### Work task
Return the data below exactly, but only from the line containing "(((span 0 secs.length).zip" through the line containing "decide (x.type = 2) &&", with both of those lines included.
◆ ◆ ◆ ◆ ◆
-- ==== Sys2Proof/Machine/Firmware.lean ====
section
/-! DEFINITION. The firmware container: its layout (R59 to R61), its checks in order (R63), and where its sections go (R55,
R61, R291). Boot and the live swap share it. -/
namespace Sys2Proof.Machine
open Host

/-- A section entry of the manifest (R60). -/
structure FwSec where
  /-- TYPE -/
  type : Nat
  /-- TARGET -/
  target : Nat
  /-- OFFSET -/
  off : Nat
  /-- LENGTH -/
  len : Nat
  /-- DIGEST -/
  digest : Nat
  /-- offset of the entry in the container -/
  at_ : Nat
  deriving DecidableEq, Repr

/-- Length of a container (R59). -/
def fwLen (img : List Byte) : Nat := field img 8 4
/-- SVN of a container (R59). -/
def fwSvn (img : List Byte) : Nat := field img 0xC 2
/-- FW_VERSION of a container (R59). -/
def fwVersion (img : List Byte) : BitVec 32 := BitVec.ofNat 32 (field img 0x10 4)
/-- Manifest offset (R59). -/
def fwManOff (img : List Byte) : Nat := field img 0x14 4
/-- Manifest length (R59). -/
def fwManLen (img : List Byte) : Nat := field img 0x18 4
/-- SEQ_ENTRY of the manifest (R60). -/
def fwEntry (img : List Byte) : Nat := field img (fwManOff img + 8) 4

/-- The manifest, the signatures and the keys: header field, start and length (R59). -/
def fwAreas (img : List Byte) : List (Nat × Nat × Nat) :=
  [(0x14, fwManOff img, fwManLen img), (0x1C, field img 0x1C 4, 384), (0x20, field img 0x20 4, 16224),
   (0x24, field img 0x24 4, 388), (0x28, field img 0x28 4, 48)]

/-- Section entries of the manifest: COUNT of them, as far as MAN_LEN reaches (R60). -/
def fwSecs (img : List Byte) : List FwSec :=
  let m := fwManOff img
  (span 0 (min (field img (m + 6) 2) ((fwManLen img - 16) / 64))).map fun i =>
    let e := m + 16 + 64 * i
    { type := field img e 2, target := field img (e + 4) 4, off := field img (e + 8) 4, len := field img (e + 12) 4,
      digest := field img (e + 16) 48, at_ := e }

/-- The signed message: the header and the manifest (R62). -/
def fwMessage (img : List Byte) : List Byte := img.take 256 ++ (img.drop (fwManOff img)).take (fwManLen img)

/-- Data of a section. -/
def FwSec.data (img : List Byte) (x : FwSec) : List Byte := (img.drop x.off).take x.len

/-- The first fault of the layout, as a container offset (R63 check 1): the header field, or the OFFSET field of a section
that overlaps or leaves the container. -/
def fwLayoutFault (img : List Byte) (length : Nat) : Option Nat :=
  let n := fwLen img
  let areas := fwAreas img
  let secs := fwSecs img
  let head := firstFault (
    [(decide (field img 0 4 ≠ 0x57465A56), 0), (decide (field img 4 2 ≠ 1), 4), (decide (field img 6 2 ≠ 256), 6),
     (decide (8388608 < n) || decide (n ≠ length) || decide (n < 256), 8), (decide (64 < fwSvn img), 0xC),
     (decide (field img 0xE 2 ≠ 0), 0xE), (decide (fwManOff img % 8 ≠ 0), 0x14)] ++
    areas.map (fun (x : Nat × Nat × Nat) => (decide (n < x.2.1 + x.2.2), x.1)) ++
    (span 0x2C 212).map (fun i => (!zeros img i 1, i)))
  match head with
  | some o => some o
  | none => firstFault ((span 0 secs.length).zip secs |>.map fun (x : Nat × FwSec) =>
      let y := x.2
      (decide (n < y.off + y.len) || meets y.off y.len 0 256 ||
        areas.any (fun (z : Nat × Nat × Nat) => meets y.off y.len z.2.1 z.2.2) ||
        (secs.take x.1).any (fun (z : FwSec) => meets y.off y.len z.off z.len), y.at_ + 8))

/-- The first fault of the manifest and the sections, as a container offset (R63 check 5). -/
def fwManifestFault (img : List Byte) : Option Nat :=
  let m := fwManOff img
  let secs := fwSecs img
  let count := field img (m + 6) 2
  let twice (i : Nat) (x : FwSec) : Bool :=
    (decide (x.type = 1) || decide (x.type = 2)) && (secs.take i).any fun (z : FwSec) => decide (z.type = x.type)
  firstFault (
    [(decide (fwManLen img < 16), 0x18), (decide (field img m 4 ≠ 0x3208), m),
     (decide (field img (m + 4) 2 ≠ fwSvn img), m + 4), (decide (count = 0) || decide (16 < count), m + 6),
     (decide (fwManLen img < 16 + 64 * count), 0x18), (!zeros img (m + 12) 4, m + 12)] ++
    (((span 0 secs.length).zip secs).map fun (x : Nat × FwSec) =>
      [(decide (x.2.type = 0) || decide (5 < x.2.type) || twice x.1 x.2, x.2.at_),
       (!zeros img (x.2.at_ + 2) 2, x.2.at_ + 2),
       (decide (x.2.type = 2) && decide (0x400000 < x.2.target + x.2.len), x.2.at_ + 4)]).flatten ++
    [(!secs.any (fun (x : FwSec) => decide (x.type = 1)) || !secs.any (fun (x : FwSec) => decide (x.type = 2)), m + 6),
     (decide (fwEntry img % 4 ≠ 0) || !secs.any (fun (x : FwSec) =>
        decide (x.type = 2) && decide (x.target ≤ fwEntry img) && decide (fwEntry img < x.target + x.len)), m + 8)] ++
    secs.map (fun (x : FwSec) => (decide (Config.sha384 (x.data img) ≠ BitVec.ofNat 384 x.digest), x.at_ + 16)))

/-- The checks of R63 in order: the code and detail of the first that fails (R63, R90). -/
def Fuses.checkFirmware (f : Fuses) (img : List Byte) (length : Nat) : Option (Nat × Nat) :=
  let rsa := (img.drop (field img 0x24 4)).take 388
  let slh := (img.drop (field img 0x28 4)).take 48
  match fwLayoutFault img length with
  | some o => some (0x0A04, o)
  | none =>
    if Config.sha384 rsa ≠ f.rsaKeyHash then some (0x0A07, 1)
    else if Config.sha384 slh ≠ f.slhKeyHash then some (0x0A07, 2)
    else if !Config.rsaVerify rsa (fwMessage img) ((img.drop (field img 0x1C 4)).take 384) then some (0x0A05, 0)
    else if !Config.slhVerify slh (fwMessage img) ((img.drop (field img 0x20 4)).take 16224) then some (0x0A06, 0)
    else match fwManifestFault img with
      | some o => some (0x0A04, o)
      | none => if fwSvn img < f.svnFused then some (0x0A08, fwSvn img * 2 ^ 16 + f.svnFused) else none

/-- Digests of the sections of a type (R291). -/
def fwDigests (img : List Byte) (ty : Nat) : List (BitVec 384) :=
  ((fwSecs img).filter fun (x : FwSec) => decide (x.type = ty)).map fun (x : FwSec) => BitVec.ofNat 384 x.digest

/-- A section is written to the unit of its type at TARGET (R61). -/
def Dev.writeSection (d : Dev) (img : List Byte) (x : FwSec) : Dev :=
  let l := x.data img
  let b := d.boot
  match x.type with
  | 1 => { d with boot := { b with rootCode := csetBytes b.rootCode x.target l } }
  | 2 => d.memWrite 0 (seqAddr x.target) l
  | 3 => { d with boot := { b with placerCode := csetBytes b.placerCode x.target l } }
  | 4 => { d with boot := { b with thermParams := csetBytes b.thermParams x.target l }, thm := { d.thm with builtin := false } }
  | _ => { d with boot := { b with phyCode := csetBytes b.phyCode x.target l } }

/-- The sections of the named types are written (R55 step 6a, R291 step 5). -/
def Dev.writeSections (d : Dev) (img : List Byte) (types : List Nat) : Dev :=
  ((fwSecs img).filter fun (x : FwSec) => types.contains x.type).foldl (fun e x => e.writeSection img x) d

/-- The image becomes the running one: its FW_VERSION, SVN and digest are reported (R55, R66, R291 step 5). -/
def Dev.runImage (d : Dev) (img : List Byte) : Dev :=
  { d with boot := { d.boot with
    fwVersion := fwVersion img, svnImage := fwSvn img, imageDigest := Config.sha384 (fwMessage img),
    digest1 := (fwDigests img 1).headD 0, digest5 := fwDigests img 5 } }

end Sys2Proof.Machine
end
◆ ◆ ◆ ◆ ◆
### Output
    (((span 0 secs.length).zip secs).map fun (x : Nat × FwSec) =>
      [(decide (x.2.type = 0) || decide (5 < x.2.type) || twice x.1 x.2, x.2.at_),
       (!zeros img (x.2.at_ + 2) 2, x.2.at_ + 2),
       (decide (x.2.type = 2) && decide (0x400000 < x.2.target + x.2.len), x.2.at_ + 4)]).flatten ++
    [(!secs.any (fun (x : FwSec) => decide (x.type = 1)) || !secs.any (fun (x : FwSec) => decide (x.type = 2)), m + 6),
     (decide (fwEntry img % 4 ≠ 0) || !secs.any (fun (x : FwSec) =>
        decide (x.type = 2) && decide (x.target ≤ fwEntry img) && decide (fwEntry img < x.target + x.len)), m + 8)] ++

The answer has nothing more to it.